Lambda, map & filter
Tiny one-line functions, and tools that apply a function across a whole list.
What you will learn
- Write a lambda (anonymous function)
- Transform a list with map()
- Filter a list with filter()
A function as a value
So far every function had a name (from def). But sometimes you need a tiny throwaway function just for one moment — and naming it would be overkill. A lambda is a one-line, anonymous (nameless) function. The word “anonymous” simply means it has no name of its own.
A key idea unlocks this lesson: in Python a function is just a value, like a number or a string. That means you can store it in a variable and even pass it to another function. A function that takes another function as an argument is called a higher-order function.
# a normal function...
def double(n):
return n * 2
# ...and the exact same thing as a lambda
double2 = lambda n: n * 2
print(double(5))
print(double2(5))The lambda reads lambda n: n * 2 — “take n, give back n * 2.” Everything after the colon is the value it returns; there is no return keyword and no name. We stored it in double2 here just to show it behaves identically to the def version — both print 10. In real code you usually pass a lambda straight into another function instead of naming it.
Note: Output: 10 10
map(): apply a function to every item
The built-in map() runs a function on every item of a list and gives back the transformed results. You hand it two things: the function to apply, and the list. (It returns a special map object, so we wrap it in list() to see the values.)
prices = [100, 250, 80]
with_tax = list(map(lambda p: p * 1.1, prices))
print(with_tax)Here map takes the lambda lambda p: p * 1.1 and applies it to each price in turn: 100→110, 250→275, 80→88. The list(...) around it turns the result into a normal list we can print. So map is the tool way of saying “do this to every item.” (A list comprehension could do the same — both are common and correct.)
Note: Output: [110.00000000000001, 275.0, 88.0]

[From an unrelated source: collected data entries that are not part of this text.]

-- ==== Sys2Proof/Tests/Slice0.lean ====
section
/-! SUPPORT. The model's own tests. Expected results come from spec/95_test_vectors.md (the vector's id stands in the
docstring), or are worked by hand from the rule named; and for every statement with hypotheses a witness that meets them. -/

namespace Sys2Proof.Tests

open Sys2Proof Sys2Proof.Machine

/-! ### Small states -/

/-- One cycle's input: no key event, no time, the random byte `rnd`. -/
def quiet (rnd : Byte) : CycleInput := { keys := none, delta := Seconds.zero, rnd := rnd }

/-- The reset state with some registers preset and one quiet cycle to come. -/
def preset (rs : List (Reg × Byte)) : State :=
  rs.foldl (fun s r => s.setReg r.1 r.2) { State.reset with inputs := [quiet 0xA7] }

/-- One step with the word `op` at `pc` answers a next state of which `p` holds. -/
def shows (s : State) (op : Word) (p : State → Bool) : Bool :=
  match step (s.placeAtPc op) with
  | .next t => p t
  | _ => false

/-- The host's latch with the listed keys down. -/
def keysDown (ks : List Nat) : Vector Bool 16 := Vector.ofFn fun k => ks.elem k.val

/-! ### Well-formedness -/

/-- R102: under `FAMILY0_STRICT` bits 11:8 of `CLS` and `RET` must be zero; otherwise they are ignored. -/
theorem test_wellFormed_family0 :
    (Instr.cls 3).wellFormed true = false ∧ (Instr.ret 3).wellFormed true = false ∧
      (Instr.cls 0).wellFormed true = true ∧ (Instr.cls 3).wellFormed false = true ∧
      (Instr.ret 0xF).wellFormed false = true := by decide

/-! ### Decoding: a word of every kind (section 2: D1 to D40) -/

/-- D1, D4, D6, D7. -/
theorem test_decode_families_0_to_2 :
    decode false 0x00E0 = .ok (.cls 0) ∧ decode false 0x0FEE = .ok (.ret 0xF) ∧
      decode false 0x1FFF = .ok (.jp 0xFFF) ∧ decode false 0x2ABC = .ok (.call 0xABC) := by decide

/-- E4, D10, D11, D24. -/
theorem test_decode_skips :
    decode false 0x332A = .ok (.seVxKk 3 0x2A) ∧ decode false 0x4A55 = .ok (.sneVxKk 0xA 0x55) ∧
      decode false 0x5AB0 = .ok (.seVxVy 0xA 0xB) ∧ decode false 0x9CD0 = .ok (.sneVxVy 0xC 0xD) := by decide

/-- D13, D14, D27, D29. -/
theorem test_decode_families_6_7_C_D :
    decode false 0x6F00 = .ok (.ldVxKk 0xF 0x00) ∧ decode false 0x7E80 = .ok (.addVxKk 0xE 0x80) ∧
      decode false 0xC7F0 = .ok (.rnd 7 0xF0) ∧ decode false 0xD125 = .ok (.drw 1 2 5) := by decide

/-- D16 to D23, and `8xy0` by its pattern (R193). -/
theorem test_decode_family_8 :
    decode false 0x8AB0 = .ok (.ldVxVy 0xA 0xB) ∧ decode false 0x8AB1 = .ok (.or 0xA 0xB) ∧
      decode false 0x8AB2 = .ok (.and 0xA 0xB) ∧ decode false 0x8AB3 = .ok (.xor 0xA 0xB) ∧
      decode false 0x8AB4 = .ok (.addVxVy 0xA 0xB) ∧ decode false 0x8AB5 = .ok (.sub 0xA 0xB) ∧
      decode false 0x8AB6 = .ok (.shr 0xA 0xB) ∧ decode false 0x8AB7 = .ok (.subn 0xA 0xB) ∧
      decode false 0x8ABE = .ok (.shl 0xA 0xB) := by decide

/-- M1, D26 by its pattern (R174), K1, D31. -/
theorem test_decode_families_A_B_E :
    decode false 0xA230 = .ok (.ldINnn 0x230) ∧ decode false 0xB2FE = .ok (.jpV0Nnn 0x2FE) ∧
      decode false 0xE29E = .ok (.skp 2) ∧ decode false 0xEFA1 = .ok (.sknp 0xF) := by decide

/-- D32 to D40. -/
theorem test_decode_family_F :
    decode false 0xF007 = .ok (.ldVxDt 0) ∧ decode false 0xF10A = .ok (.ldVxK 1) ∧ decode false 0xF215 = .ok (.ldDtVx 2) ∧
      decode false 0xF318 = .ok (.ldStVx 3) ∧ decode false 0xF41E = .ok (.addIVx 4) ∧
      decode false 0xF529 = .ok (.ldFVx 5) ∧ decode false 0xF633 = .ok (.ldBVx 6) ∧
      decode false 0xF755 = .ok (.ldMemVx 7) ∧ decode false 0xFF65 = .ok (.ldVxMem 0xF) := by decide

/-- N1, N7, N8, N16, N18, N19, N47, and D3 under `FAMILY0_STRICT`. -/
theorem test_decode_unsupported :
    decode false 0x0000 = .error (.unsupported 0x0000) ∧ decode false 0x0123 = .error (.unsupported 0x0123) ∧
      decode false 0x5001 = .error (.unsupported 0x5001) ∧ decode false 0x800F = .error (.unsupported 0x800F) ∧
      decode false 0x9ABE = .error (.unsupported 0x9ABE) ∧ decode false 0xE000 = .error (.unsupported 0xE000) ∧
      decode false 0xFFFF = .error (.unsupported 0xFFFF) ∧ decode true 0x0FE0 = .error (.unsupported 0x0FE0) := by decide

/-- R60: the byte at the lower address is the more significant; the rest of the bytes is given back; one byte is none. -/
theorem test_decodeBytes :
    decodeBytes false [0x33, 0x2A, 0x77] = .ok (.seVxKk 3 0x2A, [0x77]) ∧
      decodeBytes false [0x33] = .error .tooShort ∧ encodeBytes (.ldINnn 0x230) = [0xA2, 0x30] := by decide

/-- R121, D27: the field outputs; R121: with `valid` = 0 the fields are still the wires of the word. -/
theorem test_decoderPorts :
    decoderPorts false 0xC7F0 = { kind := some 21, x := 7, y := 0xF, n := 0, kk := 0xF0, nnn := 0x7F0 } ∧
      (decoderPorts false 0x8128).kind = none ∧ (decoderPorts false 0x8128).y = 2 := by decide

/-- The host's two views of a table word: the decoder's answer, and the step that runs it first after reset. -/
theorem test_host_view :
    decodeTableWord 16 0xD125 = some (.drw 1 2 5) ∧ decodeTableWord 16 0x5001 = none ∧
      (State.reset.withFetchWord 16 0x6A2F).fetch = some 0x6A2F := by decide

/-- The step after `withFetchWord` runs the word whatever the free inputs are. -/
theorem test_host_step :
    (match step (State.reset.withFetchWord 16 0x6A2F) with | .next t => t.reg 0xA == 0x2F | _ => false) = true := by decide

/-- D5, D9, D13, D29, D33, D39, D40: texts (R130). -/
theorem test_disassemble :
    disassemble (.jp 0x000) = "jp 0x000" ∧ disassemble (.seVxKk 0xF 0xFF) = "se VF, 0xFF" ∧
      disassemble (.drw 0xF 0xF 0xF) = "drw VF, VF, 0xF" ∧ disassemble (.ldVxK 1) = "ld V1, K" ∧
      disassemble (.ldMemVx 7) = "ld [I], V7" ∧ disassemble (.shr 0xA 0xB) = "shr VA" := by decide

/-! ### Control flow (section 4) -/

/-- F12, F15. -/
theorem test_jp :
    shows (preset []) 0x1ABC (fun t => t.pc == 0xABC) ∧ shows (preset []) 0x1001 (fun t => t.pc == 0x001) := by decide
/-- F19, F18. -/
theorem test_call :
    shows { preset [] with pc := 0xFFE } 0x2300 (fun t => t.sp == 1 && t.stack[0] == 0x1000 && t.pc == 0x300) ∧
      shows { preset [] with sp := 16 } 0x2300 (fun t => t.fault == some (.stackOverflow 0x200) && t.pc == 0x200) := by
  decide
/-- F22 with its top entry, F21. -/
theorem test_ret :
    shows { preset [] with sp := 16, stack := (Vector.replicate 16 0).set 15 0x220, pc := 0x300 } 0x00EE
        (fun t => t.sp == 15 && t.pc == 0x220 && t.stack[15] == 0x220) ∧
      shows (preset []) 0x00EE (fun t => t.fault == some (.stackUnderflow 0x200) && t.pc == 0x200) := by decide
/-- F26, F25. -/
theorem test_jpV0Nnn :
    shows (preset [(0, 0xFF), (2, 0x11)]) 0xB2FE (fun t => t.pc == 0x3FD) ∧
      shows (preset [(0, 0xFF)]) 0xBFFF (fun t => t.pc == 0x10FE) := by decide
/-- F1, F2. -/
theorem test_seVxKk :
    shows (preset [(3, 0x2A)]) 0x332A (fun t => t.pc == 0x204) ∧ shows (preset [(3, 0x2B)]) 0x332A (fun t => t.pc == 0x202) := by
  decide
/-- F4, F5. -/
theorem test_sneVxKk :
    shows (preset [(0, 5)]) 0x4005 (fun t => t.pc == 0x202) ∧ shows (preset [(0, 4)]) 0x4005 (fun t => t.pc == 0x204) := by
  decide
/-- F6, F7. -/
theorem test_seVxVy :
    shows (preset [(1, 7), (2, 7)]) 0x5120 (fun t => t.pc == 0x204) ∧
      shows (preset [(1, 7), (2, 8)]) 0x5120 (fun t => t.pc == 0x202) := by decide
/-- F9, F10. -/
theorem test_sneVxVy :
    shows (preset [(1, 7), (2, 8)]) 0x9120 (fun t => t.pc == 0x204) ∧
      shows (preset [(1, 7), (2, 7)]) 0x9120 (fun t => t.pc == 0x202) := by decide
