-- ==== Sys2Proof/Syntax.lean ====
section
/-! DEFINITION. The operations of the block, one constructor per row of the opcode table (R2). -/

namespace Sys2Proof

/-- The block's operations (R2): the wire commands, each with the payload bytes of its frame, and the port operations.
The payload is kept as it came, because a payload of the wrong length is a legal frame with an answer of its own (R118). -/
inductive Instr where
  /-- NONE, opcode 0x00 (R227) -/
  | cmdNone (payload : List Byte)
  /-- INQUIRY, opcode 0x10 (R222 to R225) -/
  | cmdInquiry (payload : List Byte)
  /-- BOOT, opcode 0x11 (R232) -/
  | cmdBoot (payload : List Byte)
  /-- RESET, opcode 0x1F (R234) -/
  | cmdReset (payload : List Byte)
  /-- ERASE, opcode 0x20 (R265 to R270) -/
  | cmdErase (payload : List Byte)
  /-- READ, opcode 0x21 (R226) -/
  | cmdRead (payload : List Byte)
  /-- WRITE, opcode 0x22 (R271 to R278) -/
  | cmdWrite (payload : List Byte)
  /-- VERIFY, opcode 0x23 (R279 to R283) -/
  | cmdVerify (payload : List Byte)
  /-- UNRECOGNIZED: a frame whose opcode no other row has (R107, R227) -/
  | cmdUnrecognized (op : Byte) (payload : List Byte)
  /-- FIFO.PUT: PRODUCER's put of the byte on rx_byte (R144) -/
  | fifoPut (b : Byte)
  /-- FIFO.GET (R146) -/
  | fifoGet
  /-- FIFO.IS_EMPTY (R148) -/
  | fifoIsEmpty
  /-- FIFO.FULL (R149) -/
  | fifoFull
  /-- DEC.FEED: take one byte and run the decoder's arm on it (R170 to R181) -/
  | decFeed
  /-- DEC.RESET: decoder reset (R182) -/
  | decReset
  /-- DEC.TIMEOUT: ENGINE's step on an empty FIFO (R186, R187) -/
  | decTimeout
  /-- ENG.DISPATCH: carry out the command of the frame the decoder holds (R220) -/
  | engDispatch
  /-- ENG.TX: hand one byte over to the transmit sink (R229) -/
  | engTx
deriving DecidableEq, Repr

end Sys2Proof
end

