-- ==== Sys2Proof/Machine/Fifo.lean ====
section
/-! DEFINITION. The FIFO's port operations (40_fifo.md). -/

namespace Sys2Proof.Machine

/-- FIFO.PUT (R144): a byte that finds the FIFO full is dropped (R145). -/
def execFifoPut (b : Byte) (s : State) : Host.Outcome State Fault Refusal :=
  .next (if fifoIsFull s then { s with putResult := some false } else putSlot b s)

/-- FIFO.GET (R146): nothing on an empty FIFO (R147). -/
def execFifoGet (s : State) : Host.Outcome State Fault Refusal :=
  .next (if fifoEmpty s then { s with getResult := some none } else takeSlot s)

/-- FIFO.IS_EMPTY (R148). -/
def execFifoIsEmpty (s : State) : Host.Outcome State Fault Refusal :=
  .next { s with isEmptyResult := some (fifoEmpty s) }

/-- FIFO.FULL (R149). -/
def execFifoFull (s : State) : Host.Outcome State Fault Refusal :=
  .next { s with fullResult := some (fifoIsFull s) }

end Sys2Proof.Machine
end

filter(): keep only matching items
The built-in filter() keeps only the items that pass a test. You give it a function that returns True or False, and the list. Items for which the function returns True are kept; the rest are dropped.
numbers = [5, 12, 8, 3, 20]
big = list(filter(lambda n: n > 10, numbers))
print(big)The lambda lambda n: n > 10 answers “is this number bigger than 10?” for each value. filter keeps the ones that answer True — 12 and 20 — and discards the rest. Again we wrap it in list() to view the result. So map transforms every item, while filter selects some items.
Note: Output: [12, 20]
When to use which
Here is a simple way to choose between the tools you now know for working over a list:
| Goal | Reach for |
|---|---|
| Change every item | map() or a comprehension |
| Keep only some items | filter() or a comprehension with if |
| A one-off tiny function to pass in | a lambda |
| Anything complex / multi-line | a named def function |
Tip: If a lambda starts getting long or hard to read, that is a sign to write a proper named def function instead. Lambdas are best kept to a single, simple expression.
Q. What is a lambda in Python?
✍️ Practice
- Write a lambda that returns the square of a number and call it.
- Use filter() to keep only the names longer than 4 letters from a list.
🏠 Homework
- Given a list of prices, use map() to apply a 20% discount, then filter() to keep only those still above 100.